--- Study material Enclosed Below ---

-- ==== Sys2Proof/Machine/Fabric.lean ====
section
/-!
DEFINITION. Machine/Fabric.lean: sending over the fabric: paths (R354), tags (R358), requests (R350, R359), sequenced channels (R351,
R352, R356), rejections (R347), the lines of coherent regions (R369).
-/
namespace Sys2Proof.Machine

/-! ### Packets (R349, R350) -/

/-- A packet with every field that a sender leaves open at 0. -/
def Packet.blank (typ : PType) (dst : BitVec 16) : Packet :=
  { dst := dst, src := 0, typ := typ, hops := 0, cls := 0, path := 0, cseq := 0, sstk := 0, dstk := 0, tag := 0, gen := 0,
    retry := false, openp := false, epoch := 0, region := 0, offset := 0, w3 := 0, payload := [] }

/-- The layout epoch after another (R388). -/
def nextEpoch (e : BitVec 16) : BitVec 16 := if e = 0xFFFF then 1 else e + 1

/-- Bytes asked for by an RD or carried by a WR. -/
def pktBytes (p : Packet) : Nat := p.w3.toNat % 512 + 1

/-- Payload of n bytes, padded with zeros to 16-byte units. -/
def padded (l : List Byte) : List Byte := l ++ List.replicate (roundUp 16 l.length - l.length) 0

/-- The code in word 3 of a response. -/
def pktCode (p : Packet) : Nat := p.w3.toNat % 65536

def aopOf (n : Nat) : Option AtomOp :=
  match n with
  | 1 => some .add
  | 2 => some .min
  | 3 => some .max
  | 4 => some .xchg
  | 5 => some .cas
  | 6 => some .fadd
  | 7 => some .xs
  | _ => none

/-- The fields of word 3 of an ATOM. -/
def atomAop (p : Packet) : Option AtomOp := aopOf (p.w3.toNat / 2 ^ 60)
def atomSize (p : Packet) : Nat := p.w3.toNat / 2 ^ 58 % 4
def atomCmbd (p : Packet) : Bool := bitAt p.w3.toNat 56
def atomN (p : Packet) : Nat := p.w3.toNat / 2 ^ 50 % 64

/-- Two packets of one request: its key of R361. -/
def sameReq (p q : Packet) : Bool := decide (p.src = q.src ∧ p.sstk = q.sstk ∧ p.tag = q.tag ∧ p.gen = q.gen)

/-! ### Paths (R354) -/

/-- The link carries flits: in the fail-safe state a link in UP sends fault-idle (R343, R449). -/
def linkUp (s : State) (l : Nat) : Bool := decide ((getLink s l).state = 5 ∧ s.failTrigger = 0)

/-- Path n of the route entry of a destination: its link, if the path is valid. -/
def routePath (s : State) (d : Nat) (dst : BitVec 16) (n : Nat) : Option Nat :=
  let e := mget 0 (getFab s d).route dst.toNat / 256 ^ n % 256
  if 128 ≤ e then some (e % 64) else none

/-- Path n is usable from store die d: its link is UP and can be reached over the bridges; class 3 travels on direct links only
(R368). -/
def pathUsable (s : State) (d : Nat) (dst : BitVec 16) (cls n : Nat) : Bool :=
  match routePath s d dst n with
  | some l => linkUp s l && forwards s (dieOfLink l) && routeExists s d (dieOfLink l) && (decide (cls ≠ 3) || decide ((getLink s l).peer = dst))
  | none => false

--- End of Enclosed Study material ---
--- Study material Enclosed Below ---

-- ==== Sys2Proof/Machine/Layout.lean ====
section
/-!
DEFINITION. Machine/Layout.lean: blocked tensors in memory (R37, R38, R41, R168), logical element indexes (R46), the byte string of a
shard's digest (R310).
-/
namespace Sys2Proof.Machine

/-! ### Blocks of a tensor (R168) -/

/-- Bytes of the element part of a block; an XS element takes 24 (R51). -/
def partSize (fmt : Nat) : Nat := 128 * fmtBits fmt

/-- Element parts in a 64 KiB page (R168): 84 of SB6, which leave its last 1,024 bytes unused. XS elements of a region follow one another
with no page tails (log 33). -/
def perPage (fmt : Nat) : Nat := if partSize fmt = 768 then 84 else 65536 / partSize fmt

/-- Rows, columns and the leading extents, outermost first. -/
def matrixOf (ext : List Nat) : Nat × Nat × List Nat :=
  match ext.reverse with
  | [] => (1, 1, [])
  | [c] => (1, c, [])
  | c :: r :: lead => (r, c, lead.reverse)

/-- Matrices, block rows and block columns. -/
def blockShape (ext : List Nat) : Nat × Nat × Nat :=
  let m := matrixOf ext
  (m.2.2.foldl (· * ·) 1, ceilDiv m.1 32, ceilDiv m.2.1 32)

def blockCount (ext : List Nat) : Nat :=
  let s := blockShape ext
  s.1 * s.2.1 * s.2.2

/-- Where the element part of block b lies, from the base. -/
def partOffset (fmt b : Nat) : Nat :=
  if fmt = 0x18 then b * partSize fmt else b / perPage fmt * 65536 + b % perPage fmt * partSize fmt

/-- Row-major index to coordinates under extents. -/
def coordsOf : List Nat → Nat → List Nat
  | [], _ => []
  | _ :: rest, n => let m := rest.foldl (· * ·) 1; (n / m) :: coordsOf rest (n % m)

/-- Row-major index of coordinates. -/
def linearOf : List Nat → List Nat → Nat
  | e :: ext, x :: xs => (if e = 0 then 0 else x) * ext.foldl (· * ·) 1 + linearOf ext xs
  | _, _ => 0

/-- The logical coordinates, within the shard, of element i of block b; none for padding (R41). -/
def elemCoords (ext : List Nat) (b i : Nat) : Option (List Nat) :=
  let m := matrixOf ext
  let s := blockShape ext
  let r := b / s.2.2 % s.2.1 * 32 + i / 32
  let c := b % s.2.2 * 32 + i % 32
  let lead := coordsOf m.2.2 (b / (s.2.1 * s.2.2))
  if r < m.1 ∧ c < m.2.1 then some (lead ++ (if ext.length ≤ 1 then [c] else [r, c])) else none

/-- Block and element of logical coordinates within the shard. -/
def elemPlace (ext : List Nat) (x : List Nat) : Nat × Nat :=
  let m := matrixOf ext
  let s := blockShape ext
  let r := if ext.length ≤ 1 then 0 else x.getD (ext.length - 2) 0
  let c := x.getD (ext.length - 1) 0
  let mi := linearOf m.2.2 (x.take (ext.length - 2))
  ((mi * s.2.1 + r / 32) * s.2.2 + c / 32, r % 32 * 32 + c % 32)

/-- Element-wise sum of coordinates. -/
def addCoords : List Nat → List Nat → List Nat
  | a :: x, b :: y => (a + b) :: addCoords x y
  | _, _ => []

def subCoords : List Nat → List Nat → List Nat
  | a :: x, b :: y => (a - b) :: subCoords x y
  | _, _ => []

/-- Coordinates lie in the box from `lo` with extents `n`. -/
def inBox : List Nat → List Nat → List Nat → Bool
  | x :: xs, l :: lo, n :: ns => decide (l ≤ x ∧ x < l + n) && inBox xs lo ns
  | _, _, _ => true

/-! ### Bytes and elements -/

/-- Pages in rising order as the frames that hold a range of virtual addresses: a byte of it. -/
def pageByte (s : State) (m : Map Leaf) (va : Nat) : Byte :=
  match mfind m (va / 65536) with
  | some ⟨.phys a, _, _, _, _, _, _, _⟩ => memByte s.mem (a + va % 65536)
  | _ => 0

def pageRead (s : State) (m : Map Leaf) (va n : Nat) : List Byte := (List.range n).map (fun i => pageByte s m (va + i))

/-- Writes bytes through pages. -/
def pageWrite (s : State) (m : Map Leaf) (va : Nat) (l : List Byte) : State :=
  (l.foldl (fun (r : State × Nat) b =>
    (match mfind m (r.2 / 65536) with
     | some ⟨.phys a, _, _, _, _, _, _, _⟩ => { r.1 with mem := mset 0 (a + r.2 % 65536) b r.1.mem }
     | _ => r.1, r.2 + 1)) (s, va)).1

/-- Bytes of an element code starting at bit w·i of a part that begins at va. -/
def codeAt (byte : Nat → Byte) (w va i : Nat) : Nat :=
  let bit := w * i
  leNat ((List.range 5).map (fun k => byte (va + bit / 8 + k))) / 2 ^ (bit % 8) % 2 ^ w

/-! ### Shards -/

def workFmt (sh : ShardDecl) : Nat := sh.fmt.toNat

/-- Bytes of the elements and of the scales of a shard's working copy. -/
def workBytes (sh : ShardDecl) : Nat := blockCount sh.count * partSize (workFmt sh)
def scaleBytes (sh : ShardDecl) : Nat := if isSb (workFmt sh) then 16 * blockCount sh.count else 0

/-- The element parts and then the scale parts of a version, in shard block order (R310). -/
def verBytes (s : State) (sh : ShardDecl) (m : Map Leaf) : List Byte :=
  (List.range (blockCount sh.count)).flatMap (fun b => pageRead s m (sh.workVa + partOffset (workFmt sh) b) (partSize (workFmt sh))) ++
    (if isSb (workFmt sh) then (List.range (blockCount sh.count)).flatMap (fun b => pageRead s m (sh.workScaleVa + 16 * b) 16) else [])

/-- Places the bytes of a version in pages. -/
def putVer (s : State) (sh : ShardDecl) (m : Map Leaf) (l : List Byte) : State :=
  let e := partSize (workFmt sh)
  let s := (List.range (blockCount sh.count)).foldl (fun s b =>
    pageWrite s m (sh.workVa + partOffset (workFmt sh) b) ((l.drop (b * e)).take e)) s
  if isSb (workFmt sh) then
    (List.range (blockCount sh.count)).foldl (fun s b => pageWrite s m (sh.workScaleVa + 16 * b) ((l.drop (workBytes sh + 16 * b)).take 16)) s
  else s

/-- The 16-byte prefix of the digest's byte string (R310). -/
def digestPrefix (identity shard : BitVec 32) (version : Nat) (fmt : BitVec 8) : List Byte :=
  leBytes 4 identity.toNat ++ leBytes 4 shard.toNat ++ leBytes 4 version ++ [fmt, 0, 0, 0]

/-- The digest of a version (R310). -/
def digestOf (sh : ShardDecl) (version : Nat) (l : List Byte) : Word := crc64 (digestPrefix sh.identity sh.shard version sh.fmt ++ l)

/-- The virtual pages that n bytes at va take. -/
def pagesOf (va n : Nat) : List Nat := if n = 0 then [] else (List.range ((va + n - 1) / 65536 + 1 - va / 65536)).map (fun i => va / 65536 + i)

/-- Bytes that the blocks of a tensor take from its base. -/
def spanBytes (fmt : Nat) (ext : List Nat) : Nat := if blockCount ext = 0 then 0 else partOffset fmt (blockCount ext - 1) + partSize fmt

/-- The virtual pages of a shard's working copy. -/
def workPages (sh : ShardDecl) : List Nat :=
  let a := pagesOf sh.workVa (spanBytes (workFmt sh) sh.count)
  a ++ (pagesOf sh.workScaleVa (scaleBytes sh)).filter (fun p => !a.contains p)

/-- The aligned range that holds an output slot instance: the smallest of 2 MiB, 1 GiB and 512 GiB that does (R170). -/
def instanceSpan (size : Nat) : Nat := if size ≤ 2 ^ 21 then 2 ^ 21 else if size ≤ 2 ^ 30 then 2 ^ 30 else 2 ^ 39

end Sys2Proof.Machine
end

--- End of Enclosed Study material ---

-- Action item --
Taking the entries above, write out exactly each line from the one holding "4 => some .xchg" to the one holding "def atomN (p", both included, and stop there.

-- Reply --
  | 4 => some .xchg
  | 5 => some .cas
  | 6 => some .fadd
  | 7 => some .xs
  | _ => none

/-- The fields of word 3 of an ATOM. -/
def atomAop (p : Packet) : Option AtomOp := aopOf (p.w3.toNat / 2 ^ 60)
def atomSize (p : Packet) : Nat := p.w3.toNat / 2 ^ 58 % 4
def atomCmbd (p : Packet) : Bool := bitAt p.w3.toNat 56
def atomN (p : Packet) : Nat := p.w3.toNat / 2 ^ 50 % 64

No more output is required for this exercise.